**TASK TO COMPLETE**
The response should consist of the records that follow, printed exactly.

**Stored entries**
__________

-- ==== Sys2Proof/Tests/Slice0.lean ====
section
/-! SUPPORT. Tests. Every expected value is the spec's own: a worked example of files 40 to 48, a row of
spec/95_test_vectors.md, or a rule's own example. -/

namespace Sys2Proof.Tests

open Sys2Proof Sys2Proof.Machine

/-! ## Helpers -/

/-- The block with a pair on its inputs, with the default parameters. -/
def pair (a w : Word) : State := State.reset.present a w

/-- The line and the flag that one step shows. -/
def shown (s : State) : Option (Text × Bool) :=
  match step s with
  | .next t => some (t.text, t.illegal)
  | .fault _ => none
  | .refused _ => none

/-- The flag that one step shows. -/
def illegalOf (s : State) : Bool := (shown s).any Prod.snd

/-- The bytes of `lui x10,0x12000`, opcode first, across the top of the address space (R40, R22). -/
def image : Memory := Memory.load [] 0xfffffffe [0x37, 0x05, 0x00, 0x12]

/-! ## Well-formedness: an ill-formed instruction for each check -/

theorem test_wf_refuses_jal :
    (Instr.jal 0 1).wf = false ∧ (Instr.jal 0 1048576).wf = false ∧ (Instr.jal 0 (-1048578)).wf = false := by
  decide

theorem test_wf_refuses_jalr : (Instr.jalr 0 0 0 2048).wf = false ∧ (Instr.jalr 0 0 0 (-2049)).wf = false := by
  decide

theorem test_wf_refuses_alu_immediates :
    (Instr.addi 0 0 2048).wf = false ∧ (Instr.slti 0 0 (-2049)).wf = false ∧
    (Instr.sltiu 0 0 4095).wf = false ∧ (Instr.xori 0 0 2048).wf = false ∧
    (Instr.ori 0 0 (-2049)).wf = false ∧ (Instr.andi 0 0 2048).wf = false := by decide

theorem test_wf_refuses_loads :
    (Instr.lb 0 0 2048).wf = false ∧ (Instr.lh 0 0 (-2049)).wf = false ∧ (Instr.lw 0 0 2048).wf = false ∧
    (Instr.lbu 0 0 (-2049)).wf = false ∧ (Instr.lhu 0 0 2048).wf = false := by decide

theorem test_wf_refuses_stores :
    (Instr.sb 0 0 2048).wf = false ∧ (Instr.sh 0 0 (-2049)).wf = false ∧ (Instr.sw 0 0 2048).wf = false := by
  decide

theorem test_wf_refuses_branches :
    (Instr.beq 0 0 1).wf = false ∧ (Instr.bne 0 0 4096).wf = false ∧ (Instr.blt 0 0 (-4098)).wf = false ∧
    (Instr.bge 0 0 3).wf = false ∧ (Instr.bltu 0 0 4096).wf = false ∧ (Instr.bgeu 0 0 (-4097)).wf = false := by
  decide

/-! ## Decoding: a word of each instruction, its bits written out by the format table of R62 -/

theorem test_decode_lui :
    decode (0b00010010001101000101#20 ++ 0b01010#5 ++ 0b0110111#7) =
    .ok (Instr.lui 10 0x12345) := by decide

theorem test_decode_auipc :
    decode (0b10101011110011011110#20 ++ 0b00101#5 ++ 0b0010111#7) =
    .ok (Instr.auipc 5 0xabcde) := by decide

theorem test_decode_jal :
    decode (0b1#1 ++ 0b1111111000#10 ++ 0b1#1 ++ 0b11111111#8 ++ 0b00000#5 ++ 0b1101111#7) =
    .ok (Instr.jal 0 (-16)) := by decide

theorem test_decode_jalr :
    decode (0b000000001000#12 ++ 0b00110#5 ++ 0b101#3 ++ 0b00001#5 ++ 0b1100111#7) =
    .ok (Instr.jalr 1 6 0b101#3 8) := by decide

theorem test_decode_ecall :
    decode (0b000000000000#12 ++ 0b00000#5 ++ 0b000#3 ++ 0b00000#5 ++ 0b1110011#7) =
    .ok Instr.ecall := by decide

theorem test_decode_ebreak :
    decode (0b000000000001#12 ++ 0b00000#5 ++ 0b000#3 ++ 0b00000#5 ++ 0b1110011#7) =
    .ok Instr.ebreak := by decide

theorem test_decode_csrrw :
    decode (0b111111111111#12 ++ 0b00010#5 ++ 0b001#3 ++ 0b11111#5 ++ 0b1110011#7) =
    .ok (Instr.csrrw 31 0xfff 2) := by decide

theorem test_decode_csrrs :
    decode (0b001100000000#12 ++ 0b00010#5 ++ 0b010#3 ++ 0b00001#5 ++ 0b1110011#7) =
    .ok (Instr.csrrs 1 0x300 2) := by decide

theorem test_decode_csrrc :
    decode (0b001100000000#12 ++ 0b00010#5 ++ 0b011#3 ++ 0b00001#5 ++ 0b1110011#7) =
    .ok (Instr.csrrc 1 0x300 2) := by decide

theorem test_decode_csrrwi :
    decode (0b011111000000#12 ++ 0b11111#5 ++ 0b101#3 ++ 0b00101#5 ++ 0b1110011#7) =
    .ok (Instr.csrrwi 5 0x7c0 31) := by decide

theorem test_decode_csrrsi :
    decode (0b001100000000#12 ++ 0b00010#5 ++ 0b110#3 ++ 0b00001#5 ++ 0b1110011#7) =
    .ok (Instr.csrrsi 1 0x300 2) := by decide

theorem test_decode_csrrci :
    decode (0b001100000000#12 ++ 0b01000#5 ++ 0b111#3 ++ 0b00110#5 ++ 0b1110011#7) =
    .ok (Instr.csrrci 6 0x300 8) := by decide

theorem test_decode_add :
    decode (0b0000000#7 ++ 0b00011#5 ++ 0b00010#5 ++ 0b000#3 ++ 0b00001#5 ++ 0b0110011#7) =
    .ok (Instr.add 1 2 3) := by decide

theorem test_decode_sub :
    decode (0b0100000#7 ++ 0b01100#5 ++ 0b01011#5 ++ 0b000#3 ++ 0b01010#5 ++ 0b0110011#7) =
    .ok (Instr.sub 10 11 12) := by decide

theorem test_decode_sll :
    decode (0b0100000#7 ++ 0b01100#5 ++ 0b01011#5 ++ 0b001#3 ++ 0b01010#5 ++ 0b0110011#7) =
    .ok (Instr.sll 10 11 12 0b0100000#7) := by decide

theorem test_decode_slt :
    decode (0b0100000#7 ++ 0b01100#5 ++ 0b01011#5 ++ 0b010#3 ++ 0b01010#5 ++ 0b0110011#7) =
    .ok (Instr.slt 10 11 12 0b0100000#7) := by decide

theorem test_decode_sltu :
    decode (0b0100000#7 ++ 0b01100#5 ++ 0b01011#5 ++ 0b011#3 ++ 0b01010#5 ++ 0b0110011#7) =
    .ok (Instr.sltu 10 11 12 0b0100000#7) := by decide

theorem test_decode_xor :
    decode (0b0100000#7 ++ 0b01100#5 ++ 0b01011#5 ++ 0b100#3 ++ 0b01010#5 ++ 0b0110011#7) =
    .ok (Instr.xor 10 11 12 0b0100000#7) := by decide

theorem test_decode_srl :
    decode (0b0000000#7 ++ 0b01100#5 ++ 0b01010#5 ++ 0b101#3 ++ 0b01101#5 ++ 0b0110011#7) =
    .ok (Instr.srl 13 10 12) := by decide

theorem test_decode_sra :
    decode (0b0100000#7 ++ 0b01100#5 ++ 0b01010#5 ++ 0b101#3 ++ 0b01110#5 ++ 0b0110011#7) =
    .ok (Instr.sra 14 10 12) := by decide

theorem test_decode_or :
    decode (0b0100000#7 ++ 0b01100#5 ++ 0b01011#5 ++ 0b110#3 ++ 0b01010#5 ++ 0b0110011#7) =
    .ok (Instr.or 10 11 12 0b0100000#7) := by decide

theorem test_decode_and :
    decode (0b0100000#7 ++ 0b01100#5 ++ 0b01011#5 ++ 0b111#3 ++ 0b01010#5 ++ 0b0110011#7) =
    .ok (Instr.and 10 11 12 0b0100000#7) := by decide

__________

**TASK OUTPUT**
-- ==== Sys2Proof/Tests/Slice0.lean ====
section
/-! SUPPORT. Tests. Every expected value is the spec's own: a worked example of files 40 to 48, a row of
spec/95_test_vectors.md, or a rule's own example. -/

namespace Sys2Proof.Tests

open Sys2Proof Sys2Proof.Machine

/-! ## Helpers -/

/-- The block with a pair on its inputs, with the default parameters. -/
def pair (a w : Word) : State := State.reset.present a w

/-- The line and the flag that one step shows. -/
def shown (s : State) : Option (Text × Bool) :=
  match step s with
  | .next t => some (t.text, t.illegal)
  | .fault _ => none
  | .refused _ => none

/-- The flag that one step shows. -/
def illegalOf (s : State) : Bool := (shown s).any Prod.snd

/-- The bytes of `lui x10,0x12000`, opcode first, across the top of the address space (R40, R22). -/
def image : Memory := Memory.load [] 0xfffffffe [0x37, 0x05, 0x00, 0x12]

/-! ## Well-formedness: an ill-formed instruction for each check -/

theorem test_wf_refuses_jal :
    (Instr.jal 0 1).wf = false ∧ (Instr.jal 0 1048576).wf = false ∧ (Instr.jal 0 (-1048578)).wf = false := by
  decide

theorem test_wf_refuses_jalr : (Instr.jalr 0 0 0 2048).wf = false ∧ (Instr.jalr 0 0 0 (-2049)).wf = false := by
  decide

theorem test_wf_refuses_alu_immediates :
    (Instr.addi 0 0 2048).wf = false ∧ (Instr.slti 0 0 (-2049)).wf = false ∧
    (Instr.sltiu 0 0 4095).wf = false ∧ (Instr.xori 0 0 2048).wf = false ∧
    (Instr.ori 0 0 (-2049)).wf = false ∧ (Instr.andi 0 0 2048).wf = false := by decide

theorem test_wf_refuses_loads :
    (Instr.lb 0 0 2048).wf = false ∧ (Instr.lh 0 0 (-2049)).wf = false ∧ (Instr.lw 0 0 2048).wf = false ∧
    (Instr.lbu 0 0 (-2049)).wf = false ∧ (Instr.lhu 0 0 2048).wf = false := by decide

theorem test_wf_refuses_stores :
    (Instr.sb 0 0 2048).wf = false ∧ (Instr.sh 0 0 (-2049)).wf = false ∧ (Instr.sw 0 0 2048).wf = false := by
  decide

theorem test_wf_refuses_branches :
    (Instr.beq 0 0 1).wf = false ∧ (Instr.bne 0 0 4096).wf = false ∧ (Instr.blt 0 0 (-4098)).wf = false ∧
    (Instr.bge 0 0 3).wf = false ∧ (Instr.bltu 0 0 4096).wf = false ∧ (Instr.bgeu 0 0 (-4097)).wf = false := by
  decide

/-! ## Decoding: a word of each instruction, its bits written out by the format table of R62 -/

theorem test_decode_lui :
    decode (0b00010010001101000101#20 ++ 0b01010#5 ++ 0b0110111#7) =
    .ok (Instr.lui 10 0x12345) := by decide

theorem test_decode_auipc :
    decode (0b10101011110011011110#20 ++ 0b00101#5 ++ 0b0010111#7) =
    .ok (Instr.auipc 5 0xabcde) := by decide

theorem test_decode_jal :
    decode (0b1#1 ++ 0b1111111000#10 ++ 0b1#1 ++ 0b11111111#8 ++ 0b00000#5 ++ 0b1101111#7) =
    .ok (Instr.jal 0 (-16)) := by decide

theorem test_decode_jalr :
    decode (0b000000001000#12 ++ 0b00110#5 ++ 0b101#3 ++ 0b00001#5 ++ 0b1100111#7) =
    .ok (Instr.jalr 1 6 0b101#3 8) := by decide

theorem test_decode_ecall :
    decode (0b000000000000#12 ++ 0b00000#5 ++ 0b000#3 ++ 0b00000#5 ++ 0b1110011#7) =
    .ok Instr.ecall := by decide

theorem test_decode_ebreak :
    decode (0b000000000001#12 ++ 0b00000#5 ++ 0b000#3 ++ 0b00000#5 ++ 0b1110011#7) =
    .ok Instr.ebreak := by decide

theorem test_decode_csrrw :
    decode (0b111111111111#12 ++ 0b00010#5 ++ 0b001#3 ++ 0b11111#5 ++ 0b1110011#7) =
    .ok (Instr.csrrw 31 0xfff 2) := by decide

theorem test_decode_csrrs :
    decode (0b001100000000#12 ++ 0b00010#5 ++ 0b010#3 ++ 0b00001#5 ++ 0b1110011#7) =
    .ok (Instr.csrrs 1 0x300 2) := by decide

theorem test_decode_csrrc :
    decode (0b001100000000#12 ++ 0b00010#5 ++ 0b011#3 ++ 0b00001#5 ++ 0b1110011#7) =
    .ok (Instr.csrrc 1 0x300 2) := by decide

theorem test_decode_csrrwi :
    decode (0b011111000000#12 ++ 0b11111#5 ++ 0b101#3 ++ 0b00101#5 ++ 0b1110011#7) =
    .ok (Instr.csrrwi 5 0x7c0 31) := by decide

theorem test_decode_csrrsi :
    decode (0b001100000000#12 ++ 0b00010#5 ++ 0b110#3 ++ 0b00001#5 ++ 0b1110011#7) =
    .ok (Instr.csrrsi 1 0x300 2) := by decide

theorem test_decode_csrrci :
    decode (0b001100000000#12 ++ 0b01000#5 ++ 0b111#3 ++ 0b00110#5 ++ 0b1110011#7) =
    .ok (Instr.csrrci 6 0x300 8) := by decide

theorem test_decode_add :
    decode (0b0000000#7 ++ 0b00011#5 ++ 0b00010#5 ++ 0b000#3 ++ 0b00001#5 ++ 0b0110011#7) =
    .ok (Instr.add 1 2 3) := by decide

theorem test_decode_sub :
    decode (0b0100000#7 ++ 0b01100#5 ++ 0b01011#5 ++ 0b000#3 ++ 0b01010#5 ++ 0b0110011#7) =
    .ok (Instr.sub 10 11 12) := by decide

theorem test_decode_sll :
    decode (0b0100000#7 ++ 0b01100#5 ++ 0b01011#5 ++ 0b001#3 ++ 0b01010#5 ++ 0b0110011#7) =
    .ok (Instr.sll 10 11 12 0b0100000#7) := by decide

theorem test_decode_slt :
    decode (0b0100000#7 ++ 0b01100#5 ++ 0b01011#5 ++ 0b010#3 ++ 0b01010#5 ++ 0b0110011#7) =
    .ok (Instr.slt 10 11 12 0b0100000#7) := by decide

theorem test_decode_sltu :
    decode (0b0100000#7 ++ 0b01100#5 ++ 0b01011#5 ++ 0b011#3 ++ 0b01010#5 ++ 0b0110011#7) =
    .ok (Instr.sltu 10 11 12 0b0100000#7) := by decide

theorem test_decode_xor :
    decode (0b0100000#7 ++ 0b01100#5 ++ 0b01011#5 ++ 0b100#3 ++ 0b01010#5 ++ 0b0110011#7) =
    .ok (Instr.xor 10 11 12 0b0100000#7) := by decide

theorem test_decode_srl :
    decode (0b0000000#7 ++ 0b01100#5 ++ 0b01010#5 ++ 0b101#3 ++ 0b01101#5 ++ 0b0110011#7) =
    .ok (Instr.srl 13 10 12) := by decide

theorem test_decode_sra :
    decode (0b0100000#7 ++ 0b01100#5 ++ 0b01010#5 ++ 0b101#3 ++ 0b01110#5 ++ 0b0110011#7) =
    .ok (Instr.sra 14 10 12) := by decide

theorem test_decode_or :
    decode (0b0100000#7 ++ 0b01100#5 ++ 0b01011#5 ++ 0b110#3 ++ 0b01010#5 ++ 0b0110011#7) =
    .ok (Instr.or 10 11 12 0b0100000#7) := by decide

theorem test_decode_and :
    decode (0b0100000#7 ++ 0b01100#5 ++ 0b01011#5 ++ 0b111#3 ++ 0b01010#5 ++ 0b0110011#7) =
    .ok (Instr.and 10 11 12 0b0100000#7) := by decide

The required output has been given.